I have some jobs which backup to a minio cloud storage device. The nature of the target fileset of these jobs cause them to change infrequently. Hence diffs and incrementals can regularly have no files to backup. The job is failing at the labelling stage because the volume's archive sub-directory (e.g. /opt/bacula/backups/minio/Obj-10373) does not exist, so it hangs the storage. Over a period of about 6 months, it happened about once a month, but the last week it happened every other day.
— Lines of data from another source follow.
-- ==== Sys2Proof/Machine/OperatingRequests.lean ====
section
/-! DEFINITION. The operating states and the time tag: START, STOP, PAUSE, RESUME, RESTART, SYNC_TIME, TIME_RES_SET, TIME_TAG_PERIOD_EXPIRY (chapter 10). -/

namespace Sys2Proof.Machine

/-! ### The run state (R161, R164) -/

/-- The run state of the blocks after START, and as RESTART sets it too (R161, R164). -/
def State.resetRun (s : State) : State :=
  { s with input := s.input.resetRun, map := s.map.resetRun, trend := s.trend.emptyAll }

/-- The refusal of START's validation, if a check fails (R161, R170): CONFIG with the item. -/
def startRefusal (x : Input) : Option Answer :=
  match scanList x.channels with
  | [] => some ⟨.config, [1, 0xFF, 0xFF]⟩
  | enabled =>
    (enabled.find? fun c => x.curves[x.channels[c].curve].isEmpty).map fun c =>
      ⟨.config, [2, put8 c.val, put8 x.channels[c].curve.val]⟩

/-- The operating state replaced. -/
def State.setOpState (s : State) (x : OpState) : State := { s with op := { s.op with state := x } }

/-- START's owner (R161). -/
def serveStart (s : State) : Answer × State :=
  if s.op.state ≠ .stopped then answer .state s
  else
    match startRefusal s.input with
    | some a => (a, s)
    | none => answer .done (s.resetRun.setOpState .running).beginScan

/-! ### The LIMIT test (R162) -/

/-- Some present cell of the published map has band LIMIT. -/
def PublishedMap.hasLimit (m : PublishedMap) : Bool :=
  (List.finRange 128).any fun i => m.isPresent i && m.cells[i].band == .limit

/-- The refusal of PAUSE, STOP or RESTART, if a check fails, in the order of R162: the force marker,
the operating state (`taken`), the LIMIT test. -/
def stopRefusal (taken : Bool) (pl : List Byte) (s : State) : Option ResultCode :=
  match yesNo (u8 pl 0) with
  | none => some .range
  | some force =>
    if !taken then some .state
    else if !force && s.map.published.hasLimit then some .condition
    else none

/-- The Map Engine's work abandoned (R101). -/
def State.abandonMap (s : State) : State := { s with map := s.map.abandon }

/-- STOP's owner (R162, R163). -/
def serveStop (pl : List Byte) (s : State) : Answer × State :=
  match stopRefusal (s.op.state ≠ .stopped) pl s with
  | some code => answer code s
  | none => answer .done (s.abortScan.abandonMap.setOpState .stopped)

/-- PAUSE's owner (R162, R163): the Map Engine finishes its work (R100). -/
def servePause (pl : List Byte) (s : State) : Answer × State :=
  match stopRefusal (s.op.state = .running) pl s with
  | some code => answer code s
  | none => answer .done (s.abortScan.setOpState .paused)

/-- RESUME's owner (R163): the intake's resume marker is set (R76) and a scan opens. -/
def serveResume (s : State) : Answer × State :=
  if s.op.state ≠ .paused then answer .state s
  else
    answer .done
      (State.setOpState { s with map := { s.map with resumeMarker := true } } .running).beginScan

/-- What RESTART sets beside the run state of START (R164): hold entries, scan number, log, queue and
pending records. What is in transit stays so (log entry 6). -/
def State.restartRest (s : State) : State :=
  { s with
    map := { s.map with latch := { s.map.latch with holds := fill 4 none } }
    input := { s.input with scanNumber := 0 }
    log := Log.reset
    notices := { s.notices with
      queue := []
      kinds := tab fun k => { s.notices.kinds[k] with pending := none } } }

/-- RESTART's owner (R162, R164). -/
def serveRestart (pl : List Byte) (s : State) : Answer × State :=
  match stopRefusal true pl s with
  | some code => answer code s
  | none => answer .done (s.abortScan.abandonMap.resetRun.restartRest.setOpState .stopped)

/-! ### The time tag (R165, R166) -/

/-- The time tag replaced; the period in progress is abandoned, which the environment's next expiry
shows (log entry 7). -/
def State.setTimeTag (s : State) (t : Word32) : State := { s with op := { s.op with timeTag := t } }

/-- The count that a form and value of SYNC_TIME set, if the form is CLEAR or SET (R166). -/
def syncValue (pl : List Byte) : Option Word32 :=
  match u8 pl 0 with
  | 0 => some 0
  | 1 => some (u32 pl 1)
  | _ => none

/-- SYNC_TIME's owner (R166). -/
def serveSyncTime (pl : List Byte) (s : State) : Answer × State :=
  match syncValue pl with
  | none => answer .range s
  | some t => answer .done (s.setTimeTag t)

/-- A broadcast SYNC_TIME (R166, R169): taken with no reply, and ignored for a wrong length, for a form
that is neither CLEAR nor SET, and on the maintenance port where its kind is not permitted. -/
def State.broadcastSync (s : State) (p : Port) (pl : List Byte) : State :=
  if !s.listening p then s
  else
    match syncValue pl with
    | none => s.hunt p
    | some t =>
      if pl.length = 5 && (p = .control || s.link.permitted .syncTime) then
        ((s.setTimeTag t).noteWrite p .syncTime .done).hunt p
      else s.hunt p

/-- TIME_RES_SET's owner (R165). -/
def serveTimeResSet (pl : List Byte) (s : State) : Answer × State :=
  match resolutionOf (u8 pl 0) with
  | none => answer .range s
  | some r => answer .done { s with op := { s.op with resolution := r } }

/-- A period of the time tag's resolution ends (R165). -/
def State.timeTagPeriod (s : State) : State :=
  let next := s.setTimeTag (s.op.timeTag + 1)
  if s.op.timeTag = 4294967295 then next.emit [.notice ⟨.timeWrap, none⟩] else next

/-! ### The commands -/

/-- START (R161). -/
def execStart (p : Port) (pl : List Byte) (s : State) : Host.Outcome State Fault Refusal :=
  .next (s.takeRequest p .start pl serveStart)

/-- STOP (R163). -/
def execStop (p : Port) (pl : List Byte) (s : State) : Host.Outcome State Fault Refusal :=
  .next (s.takeRequest p .stop pl (serveStop pl))

/-- PAUSE (R163). -/
def execPause (p : Port) (pl : List Byte) (s : State) : Host.Outcome State Fault Refusal :=
  .next (s.takeRequest p .pause pl (servePause pl))

/-- RESUME (R163). -/
def execResume (p : Port) (pl : List Byte) (s : State) : Host.Outcome State Fault Refusal :=
  .next (s.takeRequest p .resume pl serveResume)

/-- RESTART (R164). -/
def execRestart (p : Port) (pl : List Byte) (s : State) : Host.Outcome State Fault Refusal :=
  .next (s.takeRequest p .restart pl (serveRestart pl))

/-- SYNC_TIME (R166), addressed to the part or as a broadcast. -/
def execSyncTime (p : Port) (broadcast : Bool) (pl : List Byte) (s : State) :
    Host.Outcome State Fault Refusal :=
  .next (if broadcast then s.broadcastSync p pl else s.takeRequest p .syncTime pl (serveSyncTime pl))

/-- TIME_RES_SET (R165). -/
def execTimeResSet (p : Port) (pl : List Byte) (s : State) : Host.Outcome State Fault Refusal :=
  .next (s.takeRequest p .timeResSet pl (serveTimeResSet pl))

/-- TIME_TAG_PERIOD_EXPIRY (R165). -/
def execTimeTagPeriodExpiry (s : State) : Host.Outcome State Fault Refusal :=
  .next (if s.operating then s.timeTagPeriod else s)

end Sys2Proof.Machine
end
basically something like this occurs in the logs;

27-Oct 10:35 bacula-sd JobId 57260: Warning: label.c:409 Open Cloud device "MinioChanger-Dev1" (/opt/bacula/backups/minio) Volume "Obj-10373" failed: ERR=unknown error27-Oct 10:35 bacula-sd JobId 57260: Warning: label.c:409 Open Cloud device "MinioChanger-Dev1" (/opt/bacula/backups/minio) Volume "Obj-10373" failed: ERR=unknown error
27-Oct 10:35 bacula-sd JobId 57260: Warning: mount.c:216 Open of Cloud device "MinioChanger-Dev1" (/opt/bacula/backups/minio) Volume "Obj-10373" failed: ERR=unknown error
27-Oct 10:35 bacula-sd JobId 57260: Marking Volume "Obj-10373" in Error in Catalog.
*list  jobid=57260
+--------+--------------------+---------------------+------+-------+----------+----------+-----------+
| JobId  | Name               | StartTime           | Type | Level | JobFiles | JobBytes | JobStatus |
+--------+--------------------+---------------------+------+-------+----------+----------+-----------+
| 57,260 | bhs_apache_configs | 2025-10-27 10:35:13 | B    | D     |        0 |        0 | f         |
+--------+--------------------+---------------------+------+-------+----------+----------+-----------+
*

the volume is in error state:

*list volume=Obj-10373
+---------+------------+-----------+---------+----------+----------+--------------+---------+------+-----------+----------------------+---------+----------+-----------+
| MediaId | VolumeName | VolStatus | Enabled | VolBytes | VolFiles | VolRetention | Recycle | Slot | InChanger | MediaType            | VolType | VolParts | ExpiresIn |
+---------+------------+-----------+---------+----------+----------+--------------+---------+------+-----------+----------------------+---------+----------+-----------+
|  10,373 | Obj-10373  | Error     |       1 |        0 |        0 |   31,536,000 |       0 |    0 |         0 | MinioObjectMediaType |      14 |        0 | NULL      |
+---------+------------+-----------+---------+----------+----------+--------------+---------+------+-----------+----------------------+---------+----------+-----------+

so label is this code:


--- a/bacula/src/stored/label.c
+++ b/bacula/src/stored/label.c
@@ -405,9 +405,9 @@
    Dmsg1(100, "New VolName=%s\n", VolName);
    if (!dev->open_device(dcr, OPEN_READ_WRITE)) {
       /* If device is not tape, attempt to create it */
       if (dev->is_tape() || !dev->open_device(dcr, CREATE_READ_WRITE)) {
          Jmsg4(dcr->jcr, M_WARNING, 0, _("Open %s device %s Volume \"%s\" failed: ERR=%s"),
                dev->print_type(), dev->print_name(), dcr->VolumeName, dev->bstrerror());
          goto bail_out;
       }
    }

and then the code in cloud_dev.c that creates the directory during open_device:

   /* If create make directory with Volume name */
   if (part <= 0 && omode == CREATE_READ_WRITE) {
      Dmsg1(dbglvl, "=== makedir=%s\n", archive_name.c_str());
      if (!makedir(dcr->jcr, archive_name.c_str(), 0740)) {
         berrno be;
         if (errmsg[0] == 0) {
            Mmsg2(errmsg, _("Could not make dir %s. %s"), archive_name.c_str(), be.bstrerror());
         }
         Dmsg2(dbglvl, _("Could not make dir %s. %s"), archive_name.c_str(), be.bstrerror());
         Leave(dbglvl);
         return false;
      }
   }

my supposition is that maybe part is not "<= 0" in some of these cases.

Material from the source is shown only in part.